▶

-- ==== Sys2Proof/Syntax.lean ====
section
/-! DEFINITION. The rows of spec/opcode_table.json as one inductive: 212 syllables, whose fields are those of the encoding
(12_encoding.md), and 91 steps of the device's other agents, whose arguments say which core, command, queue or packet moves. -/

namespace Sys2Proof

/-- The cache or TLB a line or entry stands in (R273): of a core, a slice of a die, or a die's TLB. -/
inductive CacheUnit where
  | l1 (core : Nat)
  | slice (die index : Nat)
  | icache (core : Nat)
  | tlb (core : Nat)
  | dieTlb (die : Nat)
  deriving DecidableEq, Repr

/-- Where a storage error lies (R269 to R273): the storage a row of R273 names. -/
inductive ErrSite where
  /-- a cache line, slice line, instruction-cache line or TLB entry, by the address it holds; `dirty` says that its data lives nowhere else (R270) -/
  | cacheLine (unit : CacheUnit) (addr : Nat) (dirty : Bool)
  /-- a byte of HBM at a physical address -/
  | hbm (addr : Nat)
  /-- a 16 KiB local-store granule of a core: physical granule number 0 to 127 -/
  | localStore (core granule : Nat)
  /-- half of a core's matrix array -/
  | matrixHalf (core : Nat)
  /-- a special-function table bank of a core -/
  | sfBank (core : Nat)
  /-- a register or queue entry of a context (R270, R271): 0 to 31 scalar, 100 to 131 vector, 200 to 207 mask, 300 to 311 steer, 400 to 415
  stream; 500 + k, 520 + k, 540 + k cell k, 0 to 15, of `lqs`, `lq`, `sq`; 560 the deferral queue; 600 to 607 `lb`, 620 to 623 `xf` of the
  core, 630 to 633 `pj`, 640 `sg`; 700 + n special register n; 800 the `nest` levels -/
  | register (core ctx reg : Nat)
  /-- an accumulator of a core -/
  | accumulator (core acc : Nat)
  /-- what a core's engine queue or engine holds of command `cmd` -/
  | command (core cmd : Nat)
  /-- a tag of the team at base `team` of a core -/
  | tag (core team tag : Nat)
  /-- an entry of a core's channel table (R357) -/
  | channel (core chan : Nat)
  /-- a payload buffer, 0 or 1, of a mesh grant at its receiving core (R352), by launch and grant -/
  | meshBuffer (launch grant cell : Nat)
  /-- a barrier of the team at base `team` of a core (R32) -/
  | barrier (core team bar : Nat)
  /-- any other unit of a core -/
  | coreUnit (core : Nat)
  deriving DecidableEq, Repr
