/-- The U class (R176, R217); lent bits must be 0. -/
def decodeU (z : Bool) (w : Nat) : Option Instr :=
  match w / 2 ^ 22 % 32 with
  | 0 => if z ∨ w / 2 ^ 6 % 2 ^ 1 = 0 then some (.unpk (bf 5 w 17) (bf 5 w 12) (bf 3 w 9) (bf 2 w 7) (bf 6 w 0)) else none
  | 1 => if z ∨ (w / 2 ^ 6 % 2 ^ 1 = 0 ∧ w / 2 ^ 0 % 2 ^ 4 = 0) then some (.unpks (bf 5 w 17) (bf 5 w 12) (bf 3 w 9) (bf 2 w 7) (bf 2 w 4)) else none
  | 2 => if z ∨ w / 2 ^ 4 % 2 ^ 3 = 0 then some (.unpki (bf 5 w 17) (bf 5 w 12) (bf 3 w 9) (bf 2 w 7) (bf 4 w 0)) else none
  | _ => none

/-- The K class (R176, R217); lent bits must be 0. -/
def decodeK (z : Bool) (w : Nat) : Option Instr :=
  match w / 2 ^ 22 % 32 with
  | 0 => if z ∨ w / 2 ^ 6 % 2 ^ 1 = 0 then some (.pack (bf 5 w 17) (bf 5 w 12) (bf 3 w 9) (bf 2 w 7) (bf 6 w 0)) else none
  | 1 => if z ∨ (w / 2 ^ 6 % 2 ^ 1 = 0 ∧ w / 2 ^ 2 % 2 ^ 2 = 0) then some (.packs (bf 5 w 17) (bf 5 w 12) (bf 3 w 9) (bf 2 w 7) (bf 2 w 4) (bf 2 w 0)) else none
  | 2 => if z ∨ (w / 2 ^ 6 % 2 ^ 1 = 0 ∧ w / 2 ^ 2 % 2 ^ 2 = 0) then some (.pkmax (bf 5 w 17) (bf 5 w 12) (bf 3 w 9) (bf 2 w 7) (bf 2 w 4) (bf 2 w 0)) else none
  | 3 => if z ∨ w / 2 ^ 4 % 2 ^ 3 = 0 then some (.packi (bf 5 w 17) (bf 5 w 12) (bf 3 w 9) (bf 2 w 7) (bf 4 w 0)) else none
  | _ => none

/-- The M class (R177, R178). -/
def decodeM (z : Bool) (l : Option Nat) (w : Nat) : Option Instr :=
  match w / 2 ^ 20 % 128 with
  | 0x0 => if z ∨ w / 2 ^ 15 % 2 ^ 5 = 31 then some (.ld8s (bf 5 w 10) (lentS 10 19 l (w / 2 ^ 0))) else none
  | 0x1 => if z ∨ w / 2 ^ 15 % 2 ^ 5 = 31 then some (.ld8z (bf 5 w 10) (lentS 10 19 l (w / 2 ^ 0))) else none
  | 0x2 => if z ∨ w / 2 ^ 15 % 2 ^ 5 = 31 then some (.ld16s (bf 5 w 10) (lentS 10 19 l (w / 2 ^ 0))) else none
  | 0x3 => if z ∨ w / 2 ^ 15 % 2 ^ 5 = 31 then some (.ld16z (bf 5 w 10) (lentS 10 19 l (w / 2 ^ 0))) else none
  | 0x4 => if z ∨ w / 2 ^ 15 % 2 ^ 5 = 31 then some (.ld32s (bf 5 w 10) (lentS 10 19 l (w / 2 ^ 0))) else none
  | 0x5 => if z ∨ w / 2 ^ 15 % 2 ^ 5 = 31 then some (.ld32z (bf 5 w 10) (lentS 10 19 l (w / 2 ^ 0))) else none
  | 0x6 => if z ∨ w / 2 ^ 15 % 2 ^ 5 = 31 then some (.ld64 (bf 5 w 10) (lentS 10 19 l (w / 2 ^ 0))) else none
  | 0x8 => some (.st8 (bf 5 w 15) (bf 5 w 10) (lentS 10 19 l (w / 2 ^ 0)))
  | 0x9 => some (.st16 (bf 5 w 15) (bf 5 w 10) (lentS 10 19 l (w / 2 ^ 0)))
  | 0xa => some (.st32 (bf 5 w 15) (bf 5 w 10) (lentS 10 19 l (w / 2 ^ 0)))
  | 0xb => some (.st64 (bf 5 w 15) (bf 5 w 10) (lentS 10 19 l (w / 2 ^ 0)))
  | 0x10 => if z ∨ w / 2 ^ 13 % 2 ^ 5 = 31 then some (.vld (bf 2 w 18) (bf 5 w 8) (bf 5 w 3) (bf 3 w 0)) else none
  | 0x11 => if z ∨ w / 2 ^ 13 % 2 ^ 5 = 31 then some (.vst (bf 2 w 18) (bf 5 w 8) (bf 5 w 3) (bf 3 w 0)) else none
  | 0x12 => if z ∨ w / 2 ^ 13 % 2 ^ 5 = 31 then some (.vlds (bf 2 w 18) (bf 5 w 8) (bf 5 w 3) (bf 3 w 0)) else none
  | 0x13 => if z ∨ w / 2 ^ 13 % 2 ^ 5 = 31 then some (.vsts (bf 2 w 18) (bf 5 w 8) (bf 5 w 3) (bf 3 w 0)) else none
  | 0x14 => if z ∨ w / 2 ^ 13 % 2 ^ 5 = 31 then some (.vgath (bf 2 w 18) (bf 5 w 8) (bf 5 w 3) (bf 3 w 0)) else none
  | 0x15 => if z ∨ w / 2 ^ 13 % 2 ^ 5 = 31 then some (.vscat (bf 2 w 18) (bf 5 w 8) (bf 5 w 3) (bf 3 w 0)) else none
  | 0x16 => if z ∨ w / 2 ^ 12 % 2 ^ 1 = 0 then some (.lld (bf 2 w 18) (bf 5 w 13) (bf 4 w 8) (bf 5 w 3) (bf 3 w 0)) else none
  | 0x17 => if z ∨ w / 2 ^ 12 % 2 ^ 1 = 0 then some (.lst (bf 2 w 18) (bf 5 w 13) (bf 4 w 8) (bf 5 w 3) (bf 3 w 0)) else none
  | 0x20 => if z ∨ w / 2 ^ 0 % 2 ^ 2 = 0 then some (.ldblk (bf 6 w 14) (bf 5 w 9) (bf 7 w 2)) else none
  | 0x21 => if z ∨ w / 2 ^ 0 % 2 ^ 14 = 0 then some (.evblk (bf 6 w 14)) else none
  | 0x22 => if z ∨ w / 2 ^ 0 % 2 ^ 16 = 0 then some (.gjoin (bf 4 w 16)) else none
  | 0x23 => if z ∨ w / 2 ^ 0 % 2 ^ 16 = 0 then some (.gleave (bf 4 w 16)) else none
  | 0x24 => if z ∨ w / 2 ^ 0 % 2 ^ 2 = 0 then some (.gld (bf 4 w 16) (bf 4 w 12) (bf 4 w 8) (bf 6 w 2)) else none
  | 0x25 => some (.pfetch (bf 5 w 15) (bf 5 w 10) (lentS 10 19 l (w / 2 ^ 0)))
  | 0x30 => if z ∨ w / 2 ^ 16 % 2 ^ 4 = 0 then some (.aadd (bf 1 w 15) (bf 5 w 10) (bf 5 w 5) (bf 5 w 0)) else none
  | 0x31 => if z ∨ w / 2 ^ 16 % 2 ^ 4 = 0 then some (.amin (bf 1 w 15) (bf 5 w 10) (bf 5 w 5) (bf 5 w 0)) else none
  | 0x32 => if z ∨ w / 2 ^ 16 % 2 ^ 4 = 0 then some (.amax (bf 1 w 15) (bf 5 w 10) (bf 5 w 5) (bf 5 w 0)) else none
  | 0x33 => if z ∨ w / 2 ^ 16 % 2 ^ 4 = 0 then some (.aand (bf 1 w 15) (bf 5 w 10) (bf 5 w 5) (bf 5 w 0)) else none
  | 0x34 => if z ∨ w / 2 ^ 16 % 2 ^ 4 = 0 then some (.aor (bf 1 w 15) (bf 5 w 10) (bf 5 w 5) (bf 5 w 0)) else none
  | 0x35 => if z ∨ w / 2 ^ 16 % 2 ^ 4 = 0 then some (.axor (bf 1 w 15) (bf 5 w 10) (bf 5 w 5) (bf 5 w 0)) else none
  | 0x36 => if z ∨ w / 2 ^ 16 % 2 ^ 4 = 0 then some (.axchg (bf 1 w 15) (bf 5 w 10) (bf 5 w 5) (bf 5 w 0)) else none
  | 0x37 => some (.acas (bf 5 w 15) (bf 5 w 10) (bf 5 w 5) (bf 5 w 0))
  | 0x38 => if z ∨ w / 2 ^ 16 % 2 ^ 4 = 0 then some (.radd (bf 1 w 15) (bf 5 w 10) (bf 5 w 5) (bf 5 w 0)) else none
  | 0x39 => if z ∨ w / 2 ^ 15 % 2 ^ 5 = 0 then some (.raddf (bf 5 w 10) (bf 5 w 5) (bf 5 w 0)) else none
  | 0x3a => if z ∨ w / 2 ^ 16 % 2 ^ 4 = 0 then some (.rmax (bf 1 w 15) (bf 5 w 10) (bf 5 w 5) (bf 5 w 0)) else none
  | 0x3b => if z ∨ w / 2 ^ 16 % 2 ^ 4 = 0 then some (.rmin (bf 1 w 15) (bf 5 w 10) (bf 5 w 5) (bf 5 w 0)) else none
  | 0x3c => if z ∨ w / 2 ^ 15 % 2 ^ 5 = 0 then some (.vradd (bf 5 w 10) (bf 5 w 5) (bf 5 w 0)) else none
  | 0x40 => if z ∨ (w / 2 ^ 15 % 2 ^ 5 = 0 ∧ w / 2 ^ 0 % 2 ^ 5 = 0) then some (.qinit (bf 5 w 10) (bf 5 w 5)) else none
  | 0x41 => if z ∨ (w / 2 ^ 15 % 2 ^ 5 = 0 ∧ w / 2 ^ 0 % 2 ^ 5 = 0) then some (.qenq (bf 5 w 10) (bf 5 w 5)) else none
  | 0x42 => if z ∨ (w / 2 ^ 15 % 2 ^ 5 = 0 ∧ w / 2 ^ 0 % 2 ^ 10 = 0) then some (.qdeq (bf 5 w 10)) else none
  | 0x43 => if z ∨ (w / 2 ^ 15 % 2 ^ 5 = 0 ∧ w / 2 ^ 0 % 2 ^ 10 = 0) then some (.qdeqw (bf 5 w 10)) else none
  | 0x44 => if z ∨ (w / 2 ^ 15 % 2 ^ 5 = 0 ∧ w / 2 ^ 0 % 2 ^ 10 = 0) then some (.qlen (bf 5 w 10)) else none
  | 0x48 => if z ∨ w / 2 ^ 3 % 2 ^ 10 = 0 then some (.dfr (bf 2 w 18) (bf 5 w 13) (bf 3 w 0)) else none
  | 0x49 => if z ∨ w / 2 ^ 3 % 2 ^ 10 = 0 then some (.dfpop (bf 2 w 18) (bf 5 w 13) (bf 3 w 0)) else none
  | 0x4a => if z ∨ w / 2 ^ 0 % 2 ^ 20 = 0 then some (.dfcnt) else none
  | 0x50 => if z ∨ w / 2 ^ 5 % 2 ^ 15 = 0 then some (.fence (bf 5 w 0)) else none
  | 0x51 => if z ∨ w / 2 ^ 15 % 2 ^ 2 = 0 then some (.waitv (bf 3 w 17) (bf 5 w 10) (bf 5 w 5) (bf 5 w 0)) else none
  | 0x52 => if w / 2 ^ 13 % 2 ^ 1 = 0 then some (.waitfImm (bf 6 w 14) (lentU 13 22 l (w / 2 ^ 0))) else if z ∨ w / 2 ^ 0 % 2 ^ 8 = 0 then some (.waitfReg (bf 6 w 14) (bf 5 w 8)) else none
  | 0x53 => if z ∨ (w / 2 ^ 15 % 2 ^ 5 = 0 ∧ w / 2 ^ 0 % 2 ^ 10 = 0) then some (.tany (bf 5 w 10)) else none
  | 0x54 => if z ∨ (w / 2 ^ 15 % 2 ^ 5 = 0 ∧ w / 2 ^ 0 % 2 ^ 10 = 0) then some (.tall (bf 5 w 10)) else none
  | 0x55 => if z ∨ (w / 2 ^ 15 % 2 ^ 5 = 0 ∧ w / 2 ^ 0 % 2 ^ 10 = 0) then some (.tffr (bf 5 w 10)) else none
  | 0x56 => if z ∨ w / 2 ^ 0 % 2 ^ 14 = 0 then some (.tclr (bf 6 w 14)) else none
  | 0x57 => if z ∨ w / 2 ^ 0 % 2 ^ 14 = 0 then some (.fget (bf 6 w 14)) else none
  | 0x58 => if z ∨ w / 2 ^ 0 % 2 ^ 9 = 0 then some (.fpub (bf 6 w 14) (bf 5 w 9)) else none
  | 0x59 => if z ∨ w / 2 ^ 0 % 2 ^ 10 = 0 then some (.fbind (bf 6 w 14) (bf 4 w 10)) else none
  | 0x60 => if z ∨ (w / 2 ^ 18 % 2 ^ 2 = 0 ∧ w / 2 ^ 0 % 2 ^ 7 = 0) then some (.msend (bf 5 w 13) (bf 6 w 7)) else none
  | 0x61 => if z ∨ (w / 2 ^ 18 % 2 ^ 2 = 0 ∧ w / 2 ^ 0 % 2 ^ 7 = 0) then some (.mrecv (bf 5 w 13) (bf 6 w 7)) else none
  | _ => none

◀

◆ Exercise:
Look through the entries above and quote exactly the lines from the line with "(.tany (bf 5 w 10)) else none" to the line with "4 w 10)) else none", counting both of those lines.

◆ Completed task:
  | 0x53 => if z ∨ (w / 2 ^ 15 % 2 ^ 5 = 0 ∧ w / 2 ^ 0 % 2 ^ 10 = 0) then some (.tany (bf 5 w 10)) else none
  | 0x54 => if z ∨ (w / 2 ^ 15 % 2 ^ 5 = 0 ∧ w / 2 ^ 0 % 2 ^ 10 = 0) then some (.tall (bf 5 w 10)) else none
  | 0x55 => if z ∨ (w / 2 ^ 15 % 2 ^ 5 = 0 ∧ w / 2 ^ 0 % 2 ^ 10 = 0) then some (.tffr (bf 5 w 10)) else none
  | 0x56 => if z ∨ w / 2 ^ 0 % 2 ^ 14 = 0 then some (.tclr (bf 6 w 14)) else none
  | 0x57 => if z ∨ w / 2 ^ 0 % 2 ^ 14 = 0 then some (.fget (bf 6 w 14)) else none
  | 0x58 => if z ∨ w / 2 ^ 0 % 2 ^ 9 = 0 then some (.fpub (bf 6 w 14) (bf 5 w 9)) else none
  | 0x59 => if z ∨ w / 2 ^ 0 % 2 ^ 10 = 0 then some (.fbind (bf 6 w 14) (bf 4 w 10)) else none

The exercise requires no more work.